━━ Given data ━━

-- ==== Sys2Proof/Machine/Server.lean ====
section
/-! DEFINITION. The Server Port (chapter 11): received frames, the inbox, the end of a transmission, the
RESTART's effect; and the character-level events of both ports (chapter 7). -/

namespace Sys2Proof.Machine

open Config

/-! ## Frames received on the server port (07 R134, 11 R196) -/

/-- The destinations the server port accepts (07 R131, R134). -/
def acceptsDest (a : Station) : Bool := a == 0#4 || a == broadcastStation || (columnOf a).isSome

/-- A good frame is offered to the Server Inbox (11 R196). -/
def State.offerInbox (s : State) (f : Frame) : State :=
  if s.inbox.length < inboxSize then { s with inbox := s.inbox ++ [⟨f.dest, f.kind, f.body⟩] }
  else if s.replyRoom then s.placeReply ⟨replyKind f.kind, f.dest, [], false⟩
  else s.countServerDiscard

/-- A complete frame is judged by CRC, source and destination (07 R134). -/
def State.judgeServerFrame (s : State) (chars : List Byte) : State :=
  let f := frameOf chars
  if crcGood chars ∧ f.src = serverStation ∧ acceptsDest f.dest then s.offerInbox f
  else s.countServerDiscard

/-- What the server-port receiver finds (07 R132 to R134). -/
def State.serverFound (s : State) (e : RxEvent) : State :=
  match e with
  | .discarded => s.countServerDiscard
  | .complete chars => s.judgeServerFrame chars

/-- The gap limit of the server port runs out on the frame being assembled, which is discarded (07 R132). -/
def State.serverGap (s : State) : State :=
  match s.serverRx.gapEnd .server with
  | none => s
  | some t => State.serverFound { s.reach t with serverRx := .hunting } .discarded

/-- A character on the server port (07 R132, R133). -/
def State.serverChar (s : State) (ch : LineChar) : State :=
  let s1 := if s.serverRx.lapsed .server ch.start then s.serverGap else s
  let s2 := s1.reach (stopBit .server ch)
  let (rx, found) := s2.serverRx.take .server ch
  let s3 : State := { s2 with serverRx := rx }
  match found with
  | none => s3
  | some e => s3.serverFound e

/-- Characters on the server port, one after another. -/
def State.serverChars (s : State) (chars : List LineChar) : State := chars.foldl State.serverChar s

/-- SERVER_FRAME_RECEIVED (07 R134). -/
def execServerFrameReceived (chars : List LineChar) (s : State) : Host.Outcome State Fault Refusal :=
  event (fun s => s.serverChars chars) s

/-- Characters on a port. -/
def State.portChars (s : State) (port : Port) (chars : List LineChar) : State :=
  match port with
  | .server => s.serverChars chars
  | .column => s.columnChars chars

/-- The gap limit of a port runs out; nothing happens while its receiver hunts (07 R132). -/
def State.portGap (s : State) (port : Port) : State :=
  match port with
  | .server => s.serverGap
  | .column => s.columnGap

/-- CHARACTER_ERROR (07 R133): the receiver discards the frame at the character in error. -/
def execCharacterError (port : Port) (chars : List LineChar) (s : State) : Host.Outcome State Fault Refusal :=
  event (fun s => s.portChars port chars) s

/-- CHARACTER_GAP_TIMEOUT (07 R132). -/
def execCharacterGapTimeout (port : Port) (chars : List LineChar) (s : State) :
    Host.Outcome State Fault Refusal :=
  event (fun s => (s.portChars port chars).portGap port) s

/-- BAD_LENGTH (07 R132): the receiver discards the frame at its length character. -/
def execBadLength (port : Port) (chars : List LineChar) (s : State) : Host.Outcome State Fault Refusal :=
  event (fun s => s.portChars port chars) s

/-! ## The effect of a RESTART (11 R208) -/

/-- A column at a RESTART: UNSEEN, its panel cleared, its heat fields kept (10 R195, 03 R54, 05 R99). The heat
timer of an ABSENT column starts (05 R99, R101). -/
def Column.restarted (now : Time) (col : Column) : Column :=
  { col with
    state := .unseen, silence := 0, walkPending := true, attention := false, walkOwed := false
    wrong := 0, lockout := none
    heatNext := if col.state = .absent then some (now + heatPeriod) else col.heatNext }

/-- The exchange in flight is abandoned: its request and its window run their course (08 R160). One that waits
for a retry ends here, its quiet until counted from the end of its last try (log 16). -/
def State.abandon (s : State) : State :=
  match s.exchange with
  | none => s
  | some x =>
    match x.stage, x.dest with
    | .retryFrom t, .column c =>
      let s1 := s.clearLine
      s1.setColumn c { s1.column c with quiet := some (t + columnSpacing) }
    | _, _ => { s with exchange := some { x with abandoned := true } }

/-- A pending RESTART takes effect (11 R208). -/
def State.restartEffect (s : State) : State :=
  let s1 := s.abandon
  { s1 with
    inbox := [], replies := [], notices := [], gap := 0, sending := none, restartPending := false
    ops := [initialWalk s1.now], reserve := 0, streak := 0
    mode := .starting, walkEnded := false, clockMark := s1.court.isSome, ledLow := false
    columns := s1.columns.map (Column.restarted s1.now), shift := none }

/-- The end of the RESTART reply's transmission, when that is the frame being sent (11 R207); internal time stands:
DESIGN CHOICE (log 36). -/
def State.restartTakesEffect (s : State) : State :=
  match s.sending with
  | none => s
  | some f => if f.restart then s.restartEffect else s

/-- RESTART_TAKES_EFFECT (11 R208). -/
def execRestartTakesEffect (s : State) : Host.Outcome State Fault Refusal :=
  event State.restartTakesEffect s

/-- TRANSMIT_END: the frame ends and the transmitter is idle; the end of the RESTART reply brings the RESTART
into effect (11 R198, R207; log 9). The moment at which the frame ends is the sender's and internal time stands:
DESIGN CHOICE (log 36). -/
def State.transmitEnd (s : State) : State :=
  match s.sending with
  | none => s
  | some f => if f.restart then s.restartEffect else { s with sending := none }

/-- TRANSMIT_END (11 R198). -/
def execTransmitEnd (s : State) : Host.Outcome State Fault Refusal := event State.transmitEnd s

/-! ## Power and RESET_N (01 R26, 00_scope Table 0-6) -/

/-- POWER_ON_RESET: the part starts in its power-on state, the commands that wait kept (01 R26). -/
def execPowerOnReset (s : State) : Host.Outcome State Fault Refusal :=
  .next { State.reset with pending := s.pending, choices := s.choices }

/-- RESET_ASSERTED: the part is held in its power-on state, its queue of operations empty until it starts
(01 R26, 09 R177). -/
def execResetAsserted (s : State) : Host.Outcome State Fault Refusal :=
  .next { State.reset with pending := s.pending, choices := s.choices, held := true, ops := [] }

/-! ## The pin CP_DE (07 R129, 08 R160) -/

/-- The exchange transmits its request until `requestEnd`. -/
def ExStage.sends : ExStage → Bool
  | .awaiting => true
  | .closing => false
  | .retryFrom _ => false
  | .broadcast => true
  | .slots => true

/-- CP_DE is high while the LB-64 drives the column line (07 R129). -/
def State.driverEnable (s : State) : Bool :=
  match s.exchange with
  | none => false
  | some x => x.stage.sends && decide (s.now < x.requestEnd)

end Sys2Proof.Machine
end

━━━

_Description of the task_
The answer is every line in the data where the word "complete" appears.

_Reply to the task_
/-- A complete frame is judged by CRC, source and destination (07 R134). -/
  | .complete chars => s.judgeServerFrame chars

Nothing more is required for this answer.